Lalu, bagaimana ceritanya baju koko menjadi busana muslim? Konon, di abad 19 baju koko telah dipakai oleh kaum muslim Tionghoa sebagai lambang perjuangan mereka dalam membentuk identitas sebagai Tionghoa sekaligus pemeluk Islam. Menurut Arif Akhyat – ahli sejarah UGM seperti dikutip dari Kompas, 4 September 2010, ketika itu Belanda mencegah mereka memeluk Islam karena tidak ingin ada kedekatan antara Tionghoa dan muslim pribumi. Kedekatan ini dikuatirkan bisa memicu perlawanan. Jadi, baju koko dikenakan untuk menyiasati politik divide et impera Belanda.

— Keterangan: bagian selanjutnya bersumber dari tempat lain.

-- ==== Sys2Proof/Machine/VMem.lean ====
section
/-! DEFINITION. Vector memory: VLD, VST and VAMO (R121-R132, R186-R188), in batches of at most 32 pages (R214), with the faulting
elements in `m15` and one fault record (R124, R312). -/

namespace Sys2Proof.Machine

/-- The address modes of R121 and R128: unit stride, strided, indexed. -/
inductive VMode where
  | unit | strided | indexed
  deriving DecidableEq, Repr

/-- What a vector memory instruction does with its elements. -/
inductive VKind where
  /-- R123; `ff` for `VLDFF` (R126). -/
  | load (ff : Bool)
  /-- R129, R130. -/
  | store (ordered : Bool)
  /-- R187: the operation, and whether any tag is allowed (`VAMOSWAP`). -/
  | amo (f : Bool → Nat → Nat → Nat → Nat) (anyTag : Bool)

def VKind.acc : VKind → Acc
  | .load _ => .read
  | .store _ => .write
  | .amo _ _ => .amo

/-- No element at or above the lowest faulting one performs (R131, R188). -/
def VKind.ordered : VKind → Bool
  | .load _ => false
  | .store b => b
  | .amo _ _ => true

def VKind.isLoad : VKind → Bool
  | .load _ => true
  | _ => false

def VKind.isStore : VKind → Bool
  | .store _ => true
  | _ => false

def VKind.firstFault : VKind → Bool
  | .load b => b
  | _ => false

/-! Operands. -/

/-- The tag of a load's result (R122). -/
def loadTag (ew : Nat) (t : Tag) : Tag := if tagOk t && byteWidth t == ew then t else tagUint ew

/-- The tag rule of the register in the d field: the tag that it has after the instruction (R122, R128, R186). A VAMO with EW 8 or 16 raises
the tag trap with `tval` 0 (DESIGN CHOICE: R186 names no trap for it; log entry 19). -/
def vmTag (k : VKind) (ew : Nat) (t : Tag) : VRes Tag :=
  match k with
  | .load _ => .ok (loadTag ew t)
  | .store _ => if tagOk t && byteWidth t == ew then .ok t else tagTrap t
  | .amo _ any =>
    if ew < 32 then spanTrap
    else if tagOk t && (if any then okNotNW t else (tagKind t).isIX) && tagWidth t == ew then .ok t else tagTrap t
where
  okNotNW (t : Tag) : Bool := !(tagKind t).isNW

/-- The offsets of R121 as a function of the element, with the checks on an index vector. `d` is the vector register that the
instruction writes, if any. -/
def offsets (e : Entry) (s : State) (m : VMode) (b : BitVec 5) (d : Option (BitVec 5)) : VRes (Nat → Word) :=
  match m with
  | .unit => .ok fun i => BitVec.ofNat 64 (i * (e.ew / 8))
  | .strided => .ok fun i => BitVec.ofNat 64 i * e.xb
  | .indexed => do
    let t := s.vtag b
    need (tagOk t && (tagKind t).isIX && (tagWidth t == 32 || tagWidth t == 64)) t
    let bits ← readSpan s e b (tagWidth t)
    match d with
    | some d => e.noOverlap d e.ew b (tagWidth t)
    | none => .ok ()
    .ok fun i => indexOf t (elem (tagWidth t) bits i)

/-! Elements, batches and their performance. -/

/-- An active element: its index and its address. -/
abbrev El := Nat × Nat

/-- The lowest element that fails the address check or the alignment check of R123. -/
def badEa (n : Nat) (ea : Nat → Word) (on : List Nat) : Option (BitVec 8 × Word) :=
  match on.find? fun i => decide (2 ^ 52 ≤ (ea i).toNat) || (ea i).toNat % n != 0 with
  | none => none
  | some i => some (if 2 ^ 52 ≤ (ea i).toNat then cRange else cAlign, ea i)

/-- A batch and what is left: the longest run that touches at most 32 pages (R214). -/
def takeBatch : List Nat → List El → List El × List El
  | _, [] => ([], [])
  | ps, x :: xs =>
    let p := x.2 / 2 ^ 16
    if ps.contains p then let r := takeBatch ps xs; (x :: r.1, r.2)
    else if ps.length < 32 then let r := takeBatch (p :: ps) xs; (x :: r.1, r.2)
    else ([], x :: xs)

/-- Pinning the pages of some elements (R214): each page is translated once, in the order of the elements. `held` are the pins that other batches of
the entry hold. -/
def pinAll (acc : Acc) (held : List (Nat × Pin)) : State → List El → List (Nat × Pin) → List (Nat × Pin) × State
  | s, [], ps => (ps, s)
  | s, x :: xs, ps =>
    let p := x.2 / 2 ^ 16
    if ps.any (·.1 == p) then pinAll acc held s xs ps
    else
      let r := findLeaf s s.cur.sys.asid.toNat s.cur.sys.ptbase.toNat x.2 acc
      let qs := ps ++ [(p, match r.1 with | .ok (e, b) => .leaf e b | .error c => .fault c)]
      pinAll acc held (r.2.setHead fun h => { h with pins := held ++ qs }) xs qs

/-- The place of an element under the pins of its batch. -/
def pinned (s : State) (ps : List (Nat × Pin)) (va : Nat) : Tr :=
  match ps.find? (·.1 == va / 2 ^ 16) with
  | some (_, .leaf e block) => leafLoc s s.cur.sys.asid.toNat va e block false
  | some (_, .fault c) => .fault c
  | none => .fault 1
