/-- `LTST` (R246). -/
def runLaneStore (o : OpVa) : VRun := fun e _ s0 =>
  let s := s0.claim .lanes
  elementwise e s (do
    let e := e.whole
    let t := s.vtag o.d
    need (tagOk t && tagKind t != .row && byteWidth t == e.ew) t
    let bits ← readSpan s e o.d e.ew
    let (_, idx) ← readLaneIdx e s o.a
    let gov ← govMask s o.m
    let on := e.actives (e.active s gov)
    let put := on.filter fun i => (lanePlace e.ew i (idx i)).isSome
    let lanes := put.foldl (fun (m : Memory) i =>
      match lanePlace e.ew i (idx i) with
      | some p => m.write p (leBytes (e.ew / 8) (elem e.ew bits i))
      | none => m) s.core.lanes
    let s1 := if put.isEmpty then s else (s.setCore { s.core with lanes := lanes }).dirtyUnit 21
    .ok (.done s1 (flIf (put.length != on.length) flLT)))

/-- Bytes written into all 64 tables (R247). -/
def fillLanes (m : Memory) (bytes : List (Nat × Nat)) : Memory :=
  (List.range 64).foldl (fun m l => bytes.foldl (fun (m : Memory) b => m.write (l * 4096 + b.1) [BitVec.ofNat 8 b.2]) m) m

/-- The bytes that `LTFILL` has read, in all tables. -/
def putLanes (_ : Option Nat) (p : Perf) (_ : Nat) (s : State) : State :=
  if p.out.isEmpty then s
  else (s.setCore { s.core with
    lanes := fillLanes s.core.lanes p.out
    lanesBad := if decide (p.out.length = 4096) then 0 else s.core.lanesBad }).dirtyUnit 21

/-- `LTFILL` (R247): a load of one-byte elements, counted without reference to `vl`. -/
def runLaneFill (_o : OpVa) : VRun := fun e hi s0 =>
  let s := s0.claim .lanes
  let n := e.xb.toNat
  let cnt := e.total
  let on := (List.range cnt).filter fun i => decide (e.vstart ≤ i) && (!e.reissue || (s.mask 15).testBit i)
  let ea (i : Nat) : Word := e.xa + BitVec.ofNat 64 i
  match badEa 1 ea on with
  | some (c, t) => .trap s c t
  | none =>
    let els : List El := on.map fun i => (i, (ea i).toNat)
    let place : Placing := if cnt ≤ s.cur.u.fthresh.toNat then .high else .none
    let m : MemOp := ⟨.load false, 1, 0, 0, 15, fun _ => 0, ea, place, cnt, putLanes⟩
    if s.memHolds .read e els hi then .hold s
    else (m.go e on els 0 none hi s).flag (flIf (decide (4096 < n)) flLT)

/-! The top-k unit. -/

/-- The order of R69 on FP32 encodings that are no NaN. -/
def fpOrd (b : Nat) : Int := if b < 2 ^ 31 then b else -((b : Int) - 2 ^ 31) - 1

/-- Candidate x ranks above candidate y (R248). -/
def ranksAbove (x y : Nat × Nat) : Bool := decide (fpOrd y.1 < fpOrd x.1) || (x.1 == y.1 && decide (x.2 < y.2))

/-- A candidate put into its rank, after those that arrived before it. -/
def rankInsert (x : Nat × Nat) : List (Nat × Nat) → List (Nat × Nat)
  | [] => [x]
  | y :: l => if ranksAbove x y then x :: y :: l else y :: rankInsert x l

/-- A candidate presented to the unit (R248). -/
def TopK.present (t : TopK) (x : Nat × Nat) : TopK := { t with cands := (rankInsert x t.cands).take t.k }

def State.setTopk (s : State) (t : TopK) : State := s.setCore { s.core with topk := t }

/-- `TKINIT` (R249). -/
def runTopInit (_o : OpVa) : VRun := fun e _ s0 =>
  let s := s0.claim .topk
  let k := e.xa.toNat
  if k = 0 ∨ 1024 < k then .trap s cTopk e.xa else .done (s.setTopk ⟨k, e.xb, []⟩) 0

/-- A score operand: kind F or B of at most 32 bits and width EW (R250). -/
def readScores (e : Entry) (s : State) (r : BitVec 5) : VRes (Tag × (Nat → Nat)) := do
  let t := s.vtag r
  need (tagOk t && (tagKind t).isFloat && decide (tagWidth t ≤ 32) && tagWidth t == e.ew) t
  let bits ← readSpan s e r e.ew
  .ok (t, elem e.ew bits)

/-- Candidates presented in turn, NaN left out. -/
def presentAll (t : TopK) (l : List (Nat × Nat)) : TopK :=
  l.foldl (fun t x => if (decodeFloat fmtFp32 x.1).isNan then t else t.present x) t

/-- The running base moves on by `vl` (R250). -/
def TopK.advance (t : TopK) (vl : Nat) : TopK := { t with base := t.base + BitVec.ofNat 64 vl }

/-- `TKPUSH` (R250). -/
def runTopPush (o : OpVa) : VRun := fun e _ s0 =>
  let s := s0.claim .topk
  let move (s : State) : State := if o.b = 0 then s.setTopk (s.core.topk.advance e.vl) else s
  if e.empty then .done (move s) 0
  else checked s (do
    let e := e.whole
    let (t, a) ← readScores e s o.a
    let ids ← if o.b = 0 then (.ok fun i => (s.core.topk.base + BitVec.ofNat 64 i).toNat : VRes (Nat → Nat)) else (do
      let u := s.vtag o.b
      need (tagOk u && (tagKind u).isIX && decide (32 ≤ tagWidth u)) u
      let bits ← readSpan s e o.b (tagWidth u)
      .ok (elem (tagWidth u) bits) : VRes (Nat → Nat))
    let gov ← govMask s o.m
    let on := e.actives (e.active s gov)
    let cs := on.map fun i => ((roundTo fmtFp32 .rne false false (decodeFloat (fmtOf t) (a i))).1, ids i)
    .ok (.done (move (s.setTopk (presentAll s.core.topk cs))) 0))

“Untuk menghindari kecurigaan Belanda, muslim Tionghoa memakai baju itu setiap kali ke masjid. Dengan begitu, mereka mempertahankan identitas Tionghoa sekaligus menyesuaikan dengan Islam,” kata Arif.

Kenapa dinamai baju koko ya? Istilah koko mungkin diambil dari panggilan pria dewasa Tionghoa, yaitu engkoh, kakak, atau koko.

Selain baju koko kita kenal juga baju takwa, model baju hasil perpaduan tui-khim (baju sehari-hari lelaki Tionghoa) dengan surjan – pakaian tradisional Jawa. Cirinya, baju berkerah tegak dengan lengan panjang mirip jas Jawa. Itu loh seperti yang dipakai oleh Kanjeng Sunan Kalijaga atau baju yang dipakai oleh Kiai Ahmad Dahlan, dalam film Sang Pencerah.

Baju koko Anda modelnya seperti apa?